I’ve submitted a PR fixing this error, hopefully this shouldn’t be a problem anymore.

@tomwollert the exact error code (3, 23, 41, etc) usually don’t matter that much, since the error itself indicates that the protocol sync has been lost between Npgsql and PostgreSQL, and at that point anything is possible. I’m going to try and see whether I can reproduce it on PostgreSQL 10…

@vonzshik That sucks 😕 I’ll try to get a standalone console app that reproduces it. I’m assuming it’s some dependency.
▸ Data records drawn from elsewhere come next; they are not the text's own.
-- ==== Sys2Proof/Laws/State.lean ====
section
/-! SUPPORT. What each named update of the state leaves in each field: one lemma per field per update, so that no later proof unfolds
a record update. -/

namespace Sys2Proof.Machine

/-! `State.raise`. -/

@[simp] theorem State.raise_build (s : State) (st : Status) : (s.raise st).build = s.build := rfl
@[simp] theorem State.raise_err (s : State) (st : Status) : (s.raise st).err = st := rfl
@[simp] theorem State.raise_busy (s : State) (st : Status) : (s.raise st).busy = s.busy := rfl
@[simp] theorem State.raise_bridge (s : State) (st : Status) : (s.raise st).bridge = s.bridge := rfl
@[simp] theorem State.raise_sel (s : State) (st : Status) : (s.raise st).sel = s.sel := rfl
@[simp] theorem State.raise_staged (s : State) (st : Status) : (s.raise st).staged = s.staged := rfl
@[simp] theorem State.raise_offset (s : State) (st : Status) : (s.raise st).offset = s.offset := rfl
@[simp] theorem State.raise_len (s : State) (st : Status) : (s.raise st).len = s.len := rfl
@[simp] theorem State.raise_value (s : State) (st : Status) : (s.raise st).value = s.value := rfl
@[simp] theorem State.raise_result (s : State) (st : Status) : (s.raise st).result = s.result := rfl
@[simp] theorem State.raise_opcode (s : State) (st : Status) : (s.raise st).opcode = s.opcode := rfl
@[simp] theorem State.raise_encLen (s : State) (st : Status) : (s.raise st).encLen = s.encLen := rfl
@[simp] theorem State.raise_field0 (s : State) (st : Status) : (s.raise st).field0 = s.field0 := rfl
@[simp] theorem State.raise_field1 (s : State) (st : Status) : (s.raise st).field1 = s.field1 := rfl
@[simp] theorem State.raise_field2 (s : State) (st : Status) : (s.raise st).field2 = s.field2 := rfl
@[simp] theorem State.raise_field3 (s : State) (st : Status) : (s.raise st).field3 = s.field3 := rfl
@[simp] theorem State.raise_field4 (s : State) (st : Status) : (s.raise st).field4 = s.field4 := rfl
@[simp] theorem State.raise_field5 (s : State) (st : Status) : (s.raise st).field5 = s.field5 := rfl
@[simp] theorem State.raise_timeout (s : State) (st : Status) : (s.raise st).timeout = s.timeout := rfl
@[simp] theorem State.raise_ingressLen (s : State) (st : Status) : (s.raise st).ingressLen = s.ingressLen := rfl
@[simp] theorem State.raise_cfgCap (s : State) (st : Status) : (s.raise st).cfgCap = s.cfgCap := rfl
@[simp] theorem State.raise_cfgQdepth (s : State) (st : Status) : (s.raise st).cfgQdepth = s.cfgQdepth := rfl
@[simp] theorem State.raise_cfgMode (s : State) (st : Status) : (s.raise st).cfgMode = s.cfgMode := rfl
@[simp] theorem State.raise_cfgFreq (s : State) (st : Status) : (s.raise st).cfgFreq = s.cfgFreq := rfl
@[simp] theorem State.raise_cfgSelpin (s : State) (st : Status) : (s.raise st).cfgSelpin = s.cfgSelpin := rfl
@[simp] theorem State.raise_cfgBindAddr (s : State) (st : Status) : (s.raise st).cfgBindAddr = s.cfgBindAddr := rfl
@[simp] theorem State.raise_cfgBindPort (s : State) (st : Status) : (s.raise st).cfgBindPort = s.cfgBindPort := rfl
@[simp] theorem State.raise_cmd (s : State) (st : Status) : (s.raise st).cmd = s.cmd := rfl
@[simp] theorem State.raise_send (s : State) (st : Status) : (s.raise st).send = s.send := rfl
@[simp] theorem State.raise_recv (s : State) (st : Status) : (s.raise st).recv = s.recv := rfl
@[simp] theorem State.raise_latched (s : State) (st : Status) : (s.raise st).latched = s.latched := rfl
@[simp] theorem State.raise_xfer (s : State) (st : Status) : (s.raise st).xfer = s.xfer := rfl
@[simp] theorem State.raise_held (s : State) (st : Status) : (s.raise st).held = s.held := rfl
@[simp] theorem State.raise_env (s : State) (st : Status) : (s.raise st).env = s.env := rfl
@[simp] theorem State.raise_draws (s : State) (st : Status) : (s.raise st).draws = s.draws := rfl

/-! `State.emit`. -/

@[simp] theorem State.emit_build (s : State) (e : PortEvent) : (s.emit e).build = s.build := rfl
@[simp] theorem State.emit_err (s : State) (e : PortEvent) : (s.emit e).err = s.err := rfl
@[simp] theorem State.emit_busy (s : State) (e : PortEvent) : (s.emit e).busy = s.busy := rfl
@[simp] theorem State.emit_bridge (s : State) (e : PortEvent) : (s.emit e).bridge = s.bridge := rfl
@[simp] theorem State.emit_sel (s : State) (e : PortEvent) : (s.emit e).sel = s.sel := rfl
@[simp] theorem State.emit_staged (s : State) (e : PortEvent) : (s.emit e).staged = s.staged := rfl
@[simp] theorem State.emit_offset (s : State) (e : PortEvent) : (s.emit e).offset = s.offset := rfl
@[simp] theorem State.emit_len (s : State) (e : PortEvent) : (s.emit e).len = s.len := rfl
@[simp] theorem State.emit_value (s : State) (e : PortEvent) : (s.emit e).value = s.value := rfl
@[simp] theorem State.emit_result (s : State) (e : PortEvent) : (s.emit e).result = s.result := rfl
@[simp] theorem State.emit_opcode (s : State) (e : PortEvent) : (s.emit e).opcode = s.opcode := rfl
@[simp] theorem State.emit_encLen (s : State) (e : PortEvent) : (s.emit e).encLen = s.encLen := rfl
@[simp] theorem State.emit_field0 (s : State) (e : PortEvent) : (s.emit e).field0 = s.field0 := rfl
@[simp] theorem State.emit_field1 (s : State) (e : PortEvent) : (s.emit e).field1 = s.field1 := rfl
@[simp] theorem State.emit_field2 (s : State) (e : PortEvent) : (s.emit e).field2 = s.field2 := rfl
@[simp] theorem State.emit_field3 (s : State) (e : PortEvent) : (s.emit e).field3 = s.field3 := rfl
@[simp] theorem State.emit_field4 (s : State) (e : PortEvent) : (s.emit e).field4 = s.field4 := rfl
@[simp] theorem State.emit_field5 (s : State) (e : PortEvent) : (s.emit e).field5 = s.field5 := rfl
@[simp] theorem State.emit_timeout (s : State) (e : PortEvent) : (s.emit e).timeout = s.timeout := rfl
@[simp] theorem State.emit_ingressLen (s : State) (e : PortEvent) : (s.emit e).ingressLen = s.ingressLen := rfl
@[simp] theorem State.emit_cfgCap (s : State) (e : PortEvent) : (s.emit e).cfgCap = s.cfgCap := rfl
@[simp] theorem State.emit_cfgQdepth (s : State) (e : PortEvent) : (s.emit e).cfgQdepth = s.cfgQdepth := rfl
@[simp] theorem State.emit_cfgMode (s : State) (e : PortEvent) : (s.emit e).cfgMode = s.cfgMode := rfl
@[simp] theorem State.emit_cfgFreq (s : State) (e : PortEvent) : (s.emit e).cfgFreq = s.cfgFreq := rfl
@[simp] theorem State.emit_cfgSelpin (s : State) (e : PortEvent) : (s.emit e).cfgSelpin = s.cfgSelpin := rfl
@[simp] theorem State.emit_cfgBindAddr (s : State) (e : PortEvent) : (s.emit e).cfgBindAddr = s.cfgBindAddr := rfl
@[simp] theorem State.emit_cfgBindPort (s : State) (e : PortEvent) : (s.emit e).cfgBindPort = s.cfgBindPort := rfl
@[simp] theorem State.emit_cmd (s : State) (e : PortEvent) : (s.emit e).cmd = s.cmd := rfl
@[simp] theorem State.emit_send (s : State) (e : PortEvent) : (s.emit e).send = s.send := rfl
@[simp] theorem State.emit_recv (s : State) (e : PortEvent) : (s.emit e).recv = s.recv := rfl
@[simp] theorem State.emit_latched (s : State) (e : PortEvent) : (s.emit e).latched = s.latched := rfl
@[simp] theorem State.emit_xfer (s : State) (e : PortEvent) : (s.emit e).xfer = s.xfer := rfl
@[simp] theorem State.emit_held (s : State) (e : PortEvent) : (s.emit e).held = s.held := rfl
@[simp] theorem State.emit_env (s : State) (e : PortEvent) : (s.emit e).env = { s.env with ports := e :: s.env.ports } := rfl
@[simp] theorem State.emit_draws (s : State) (e : PortEvent) : (s.emit e).draws = s.draws := rfl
Replicating message code 3:

var connectionString = "{server/username/password};CommandTimeout=5;Connection Idle Lifetime=50;Keepalive=5";
            var commandTimeoutTask = Task.Run(() =>
            {
                try
                {
                    using (var connection = new NpgsqlConnection(connectionString))
                    {
                        var stopwatch = Stopwatch.StartNew();
                        connection.Open();

                        using (var command = new NpgsqlCommand("select pg_sleep(10)", connection))
                            command.ExecuteNonQuery();
                    }
                }
                catch (Exception e)
                {
                    Console.WriteLine(e.Message);
                }
            });

            var tryingToGetBrokenConnection = Task.Run(() =>
            {
                while (true)
                {
                    using (var connection = new NpgsqlConnection(connectionString))
                    {
                        connection.Open();
                        using (var command = new NpgsqlCommand("select 1", connection))
                            command.ExecuteNonQuery();
                    }
                }
            });
            commandTimeoutTask.Wait();
            tryingToGetBrokenConnection.Wait(TimeSpan.FromSeconds(5));

Though I guess this will also fail to reproduce as the 23 on one triggers the 3 on the other statement.

K, “23” is very straight forward:

var connection = new NpgsqlConnection("{server/username/password};CommandTimeout=30;Connection Idle Lifetime=30;Keepalive=5");

            var stopwatch = Stopwatch.StartNew();
            connection.Open();
            using (var transaction = connection.BeginTransaction(IsolationLevel.ReadCommitted))
            {

                using (var command = new NpgsqlCommand("select pg_sleep(40)", connection))
                {
                    command.ExecuteNonQuery();
                }

                transaction.Commit();
            }

            Console.WriteLine(stopwatch.Elapsed.TotalMilliseconds + " ms have passed");

This will throw the 23.